• **Required work**
A line below contains "case sginfo xd g sel => cases", and a later one contains "case genbump => cases h; exact rt_genbump". Repeat both, with every line between them, exactly.
Start of Records for this exercise
/-- What the SC encoder writes, the decoder reads back. -/
theorem decSC_enc (i : Instr) (f : ScF) (h : encSC i = some f) (hw : i.wf = true) : decSC f = some i := by
  cases i
  case scNop => cases h; exact rt_scNop
  case add o => cases h; exact rt_add _
  case sub o => cases h; exact rt_sub _
  case and o => cases h; exact rt_and _
  case or o => cases h; exact rt_or _
  case xor o => cases h; exact rt_xor _
  case andn o => cases h; exact rt_andn _
  case shl o => cases h; exact rt_shl _
  case shr o => cases h; exact rt_shr _
  case sra o => cases h; exact rt_sra _
  case rotr o => cases h; exact rt_rotr _
  case mul o => cases h; exact rt_mul _
  case mulh o => cases h; exact rt_mulh _
  case mulhu o => cases h; exact rt_mulhu _
  case div o => cases h; exact rt_div _
  case divu o => cases h; exact rt_divu _
  case rem o => cases h; exact rt_rem _
  case remu o => cases h; exact rt_remu _
  case min o => cases h; exact rt_min _
  case max o => cases h; exact rt_max _
  case minu o => cases h; exact rt_minu _
  case maxu o => cases h; exact rt_maxu _
  case seq o => cases h; exact rt_seq _
  case sne o => cases h; exact rt_sne _
  case slt o => cases h; exact rt_slt _
  case sltu o => cases h; exact rt_sltu _
  case sel o xc => cases h; exact rt_sel _ _
  case clz o => cases h; exact rt_clz _
  case ctz o => cases h; exact rt_ctz _
  case popc o => cases h; exact rt_popc _
  case bfx o sx pos len1 => cases h; exact rt_bfx _ _ _ _
  case bfi o pos len1 => cases h; exact rt_bfi _ _ _
  case addi o => cases h; exact rt_addi _
  case andi o => cases h; exact rt_andi _
  case ori o => cases h; exact rt_ori _
  case xori o => cases h; exact rt_xori _
  case shli o => cases h; exact rt_shli _
  case shri o => cases h; exact rt_shri _
  case srai o => cases h; exact rt_srai _
  case muli o => cases h; exact rt_muli _
  case slti o => cases h; exact rt_slti _
  case sltui o => cases h; exact rt_sltui _
  case seqi o => cases h; exact rt_seqi _
  case li xd imm => cases h; exact rt_li _ _
  case lic o => cases h; exact rt_lic _
  case addpc xd imm => cases h; exact rt_addpc _ _
  case lea o s d => cases h; exact rt_lea _ _ _
  case br off => cases h; exact rt_br _
  case brz xa off => cases h; exact rt_brz _ _
  case brnz xa off => cases h; exact rt_brnz _ _
  case brlt xa xb off => cases h; exact rt_brlt _ _ _
  case brge xa xb off => cases h; exact rt_brge _ _ _
  case brltu xa xb off => cases h; exact rt_brltu _ _ _
  case brgeu xa xb off => cases h; exact rt_brgeu _ _ _
  case jr xa => cases h; exact rt_jr _
  case call off => cases h; exact rt_call _
  case brlc o => cases h; exact rt_brlc _
  case loop xa len => cases h; exact rt_loop _ _
  case loopm xa ns1 ii1 => cases h; exact rt_loopm _ _ _
  case lexit => cases h; exact rt_lexit
  case qpush q xa => cases h; exact rt_qpush _ _
  case qpop xd q => cases h; exact rt_qpop _ _
  case qpeek xd q => cases h; exact rt_qpeek _ _
  case fset os f' xa => cases h; exact rt_fset _ _ _
  case finc os f' xa xb => cases h; exact rt_finc _ _ _ _
  case fwait xd f' xb => cases h; exact rt_fwait _ _ _
  case rdv => cases h; exact rt_rdv
  case safept idx => cases h; exact rt_safept _
  case gbar xd g => cases h; exact rt_gbar _ _
  case gred op xd g xb xc => cases h; exact rt_gred _ _ _ _ _
  case gstep xd g => cases h; exact rt_gstep _ _
  case launch o => cases h; exact rt_launch _
  case mwait xd => cases h; exact rt_mwait _
  case fork xd g xb => cases h; exact rt_fork _ _ _
  case sreward o => cases h; exact rt_sreward _
  case sgwait xd g => cases h; exact rt_sgwait _ _
  case sgcancel xd g xb => cases h; exact rt_sgcancel _ _ _
  case sginfo xd g sel => cases h; exact rt_sginfo _ _ _
  case tscore o => cases h; exact rt_tscore _
  case tyield => cases h; exact rt_tyield
  case tgrow o => cases h; exact rt_tgrow _
  case tinfo xd sel => cases h; exact rt_tinfo _ _
  case klease xd => cases h; exact rt_klease _
  case krel xd => cases h; exact rt_krel _
  case kstart o => cases h; exact rt_kstart _
  case cstart o e => cases h; exact rt_cstart _ _
  case estop xd sel => cases h; exact rt_estop _ _
  case estat xd sel => cases h; exact rt_estat _ _
  case flueld o slot => cases h; exact rt_flueld _ _
  case rds xd n => cases h; exact rt_rds _ _
  case wrs n xa => cases h; exact rt_wrs _ _
  case trap imm => cases h; exact rt_trap _
  case resume => cases h; exact rt_resume
  case halt => cases h; exact rt_halt
  case icinv xd scope => cases h; exact rt_icinv _ _
  case iclock o => cases h; exact rt_iclock _
  case icunlk xa xb => cases h; exact rt_icunlk _ _
  case split s => cases h; exact rt_split _
  case genbump => cases h; exact rt_genbump
  case bkpt imm => cases h; exact rt_bkpt _
  all_goals (cases h; done)

theorem encSC_fits (i : Instr) (f : ScF) (h : encSC i = some f) : scFits f := by
  cases i
  case scNop =>
    cases h
    simp only [scFits]
    omega
  case add o =>
    cases h
    simp only [scFits]
    omega
  case sub o =>
    cases h
    simp only [scFits]
    omega
  case and o =>
    cases h
    simp only [scFits]
    omega
  case or o =>
    cases h
    simp only [scFits]
    omega
  case xor o =>
    cases h
    simp only [scFits]
    omega
  case andn o =>
    cases h
    simp only [scFits]
    omega
  case shl o =>
    cases h
    simp only [scFits]
    omega
  case shr o =>
    cases h
    simp only [scFits]
    omega
  case sra o =>
    cases h
    simp only [scFits]
    omega
  case rotr o =>
    cases h
    simp only [scFits]
    omega
  case mul o =>
    cases h
    simp only [scFits]
    omega
  case mulh o =>
    cases h
    simp only [scFits]
    omega
  case mulhu o =>
    cases h
    simp only [scFits]
    omega
  case div o =>
    cases h
    simp only [scFits]
    omega
  case divu o =>
    cases h
    simp only [scFits]
    omega
  case rem o =>
    cases h
    simp only [scFits]
    omega
  case remu o =>
    cases h
    simp only [scFits]
    omega
  case min o =>
    cases h
    simp only [scFits]
    omega
  case max o =>
    cases h
    simp only [scFits]
    omega
  case minu o =>
    cases h
    simp only [scFits]
    omega
  case maxu o =>
    cases h
    simp only [scFits]
    omega
  case seq o =>
    cases h
    simp only [scFits]
    omega
  case sne o =>
    cases h
    simp only [scFits]
    omega
  case slt o =>
    cases h
    simp only [scFits]
    omega
  case sltu o =>
    cases h
    simp only [scFits]
    omega
  case sel o xc =>
    cases h
    simp only [scFits]
    omega
  case clz o =>
    cases h
    simp only [scFits]
    omega
  case ctz o =>
    cases h
    simp only [scFits]
    omega
  case popc o =>
    cases h
    simp only [scFits]
    omega
  case bfx o sx pos len1 =>
    cases h
    have := bit_lt sx
    simp only [scFits]
    omega
  case bfi o pos len1 =>
    cases h
    simp only [scFits]
    omega
  case addi o =>
    cases h
    simp only [scFits]
    omega
  case andi o =>
    cases h
    simp only [scFits]
    omega
  case ori o =>
    cases h
    simp only [scFits]
    omega
  case xori o =>
    cases h
    simp only [scFits]
    omega
  case shli o =>
    cases h
    simp only [scFits]
    omega
  case shri o =>
    cases h
    simp only [scFits]
    omega
  case srai o =>
    cases h
    simp only [scFits]
    omega
  case muli o =>
    cases h
    simp only [scFits]
    omega
  case slti o =>
    cases h
    simp only [scFits]
    omega
  case sltui o =>
    cases h
    simp only [scFits]
    omega
  case seqi o =>
    cases h
    simp only [scFits]
    omega
  case li xd imm =>
    cases h
    simp only [scFits]
    omega
  case lic o =>
    cases h
    simp only [scFits]
    omega
  case addpc xd imm =>
    cases h
    simp only [scFits]
    omega
  case lea o s d =>
    cases h
    simp only [scFits]
    omega
  case br off =>
    cases h
    simp only [scFits]
    omega
  case brz xa off =>
    cases h
    simp only [scFits]
    omega
  case brnz xa off =>
    cases h
    simp only [scFits]
    omega
  case brlt xa xb off =>
    cases h
    simp only [scFits]
    omega
  case brge xa xb off =>
    cases h
    simp only [scFits]
    omega
  case brltu xa xb off =>
    cases h
    simp only [scFits]
    omega
  case brgeu xa xb off =>
    cases h
    simp only [scFits]
    omega
  case jr xa =>
    cases h
    simp only [scFits]
    omega
  case call off =>
    cases h
    simp only [scFits]
    omega
  case brlc o =>
    cases h
    simp only [scFits]
    omega
  case loop xa len =>
    cases h
    simp only [scFits]
    omega
  case loopm xa ns1 ii1 =>
    cases h
    simp only [scFits]
    omega
  case lexit =>
    cases h
    simp only [scFits]
    omega
  case qpush q xa =>
    cases h
    simp only [scFits]
    omega
  case qpop xd q =>
    cases h
    simp only [scFits]
    omega
  case qpeek xd q =>
    cases h
    simp only [scFits]
    omega
  case fset os f' xa =>
    cases h
    have := os_lt os
    simp only [scFits]
    omega
  case finc os f' xa xb =>
    cases h
    have := os_lt os
    simp only [scFits]
    omega
  case fwait xd f' xb =>
    cases h
    simp only [scFits]
    omega
  case rdv =>
    cases h
    simp only [scFits]
    omega
  case safept idx =>
    cases h
    simp only [scFits]
    omega
  case gbar xd g =>
    cases h
    simp only [scFits]
    omega
  case gred op xd g xb xc =>
    cases h
    simp only [scFits]
    omega
  case gstep xd g =>
    cases h
    simp only [scFits]
    omega
  case launch o =>
    cases h
    simp only [scFits]
    omega
  case mwait xd =>
    cases h
    simp only [scFits]
    omega
  case fork xd g xb =>
    cases h
    simp only [scFits]
    omega
  case sreward o =>
    cases h
    simp only [scFits]
    omega
  case sgwait xd g =>
    cases h
    simp only [scFits]
    omega
  case sgcancel xd g xb =>
    cases h
    simp only [scFits]
    omega
  case sginfo xd g sel =>
    cases h
    simp only [scFits]
    omega
  case tscore o =>
    cases h
    simp only [scFits]
    omega
  case tyield =>
    cases h
    simp only [scFits]
    omega
  case tgrow o =>
    cases h
    simp only [scFits]
    omega
  case tinfo xd sel =>
    cases h
    simp only [scFits]
    omega
  case klease xd =>
    cases h
    simp only [scFits]
    omega
  case krel xd =>
    cases h
    simp only [scFits]
    omega
  case kstart o =>
    cases h
    simp only [scFits]
    omega
  case cstart o e =>
    cases h
    simp only [scFits]
    omega
  case estop xd sel =>
    cases h
    simp only [scFits]
    omega
  case estat xd sel =>
    cases h
    simp only [scFits]
    omega
  case flueld o slot =>
    cases h
    simp only [scFits]
    omega
  case rds xd n =>
    cases h
    simp only [scFits]
    omega
  case wrs n xa =>
    cases h
    simp only [scFits]
    omega
  case trap imm =>
    cases h
    simp only [scFits]
    omega
  case resume =>
    cases h
    simp only [scFits]
    omega
  case halt =>
    cases h
    simp only [scFits]
    omega
  case icinv xd scope =>
    cases h
    have := scope_lt scope
    simp only [scFits]
    omega
  case iclock o =>
    cases h
    simp only [scFits]
    omega
  case icunlk xa xb =>
    cases h
    simp only [scFits]
    omega
  case split s =>
    cases h
    simp only [scFits]
    omega
  case genbump =>
    cases h
    simp only [scFits]
    omega
  case bkpt imm =>
    cases h
    simp only [scFits]
    omega
  all_goals (cases h; done)

end Sys2Proof.Laws
end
End of Records for this exercise
• **Solved problem**
  case sginfo xd g sel => cases h; exact rt_sginfo _ _ _
  case tscore o => cases h; exact rt_tscore _
  case tyield => cases h; exact rt_tyield
  case tgrow o => cases h; exact rt_tgrow _
  case tinfo xd sel => cases h; exact rt_tinfo _ _
  case klease xd => cases h; exact rt_klease _
  case krel xd => cases h; exact rt_krel _
  case kstart o => cases h; exact rt_kstart _
  case cstart o e => cases h; exact rt_cstart _ _
  case estop xd sel => cases h; exact rt_estop _ _
  case estat xd sel => cases h; exact rt_estat _ _
  case flueld o slot => cases h; exact rt_flueld _ _
  case rds xd n => cases h; exact rt_rds _ _
  case wrs n xa => cases h; exact rt_wrs _ _
  case trap imm => cases h; exact rt_trap _
  case resume => cases h; exact rt_resume
  case halt => cases h; exact rt_halt
  case icinv xd scope => cases h; exact rt_icinv _ _
  case iclock o => cases h; exact rt_iclock _
  case icunlk xa xb => cases h; exact rt_icunlk _ _
  case split s => cases h; exact rt_split _
  case genbump => cases h; exact rt_genbump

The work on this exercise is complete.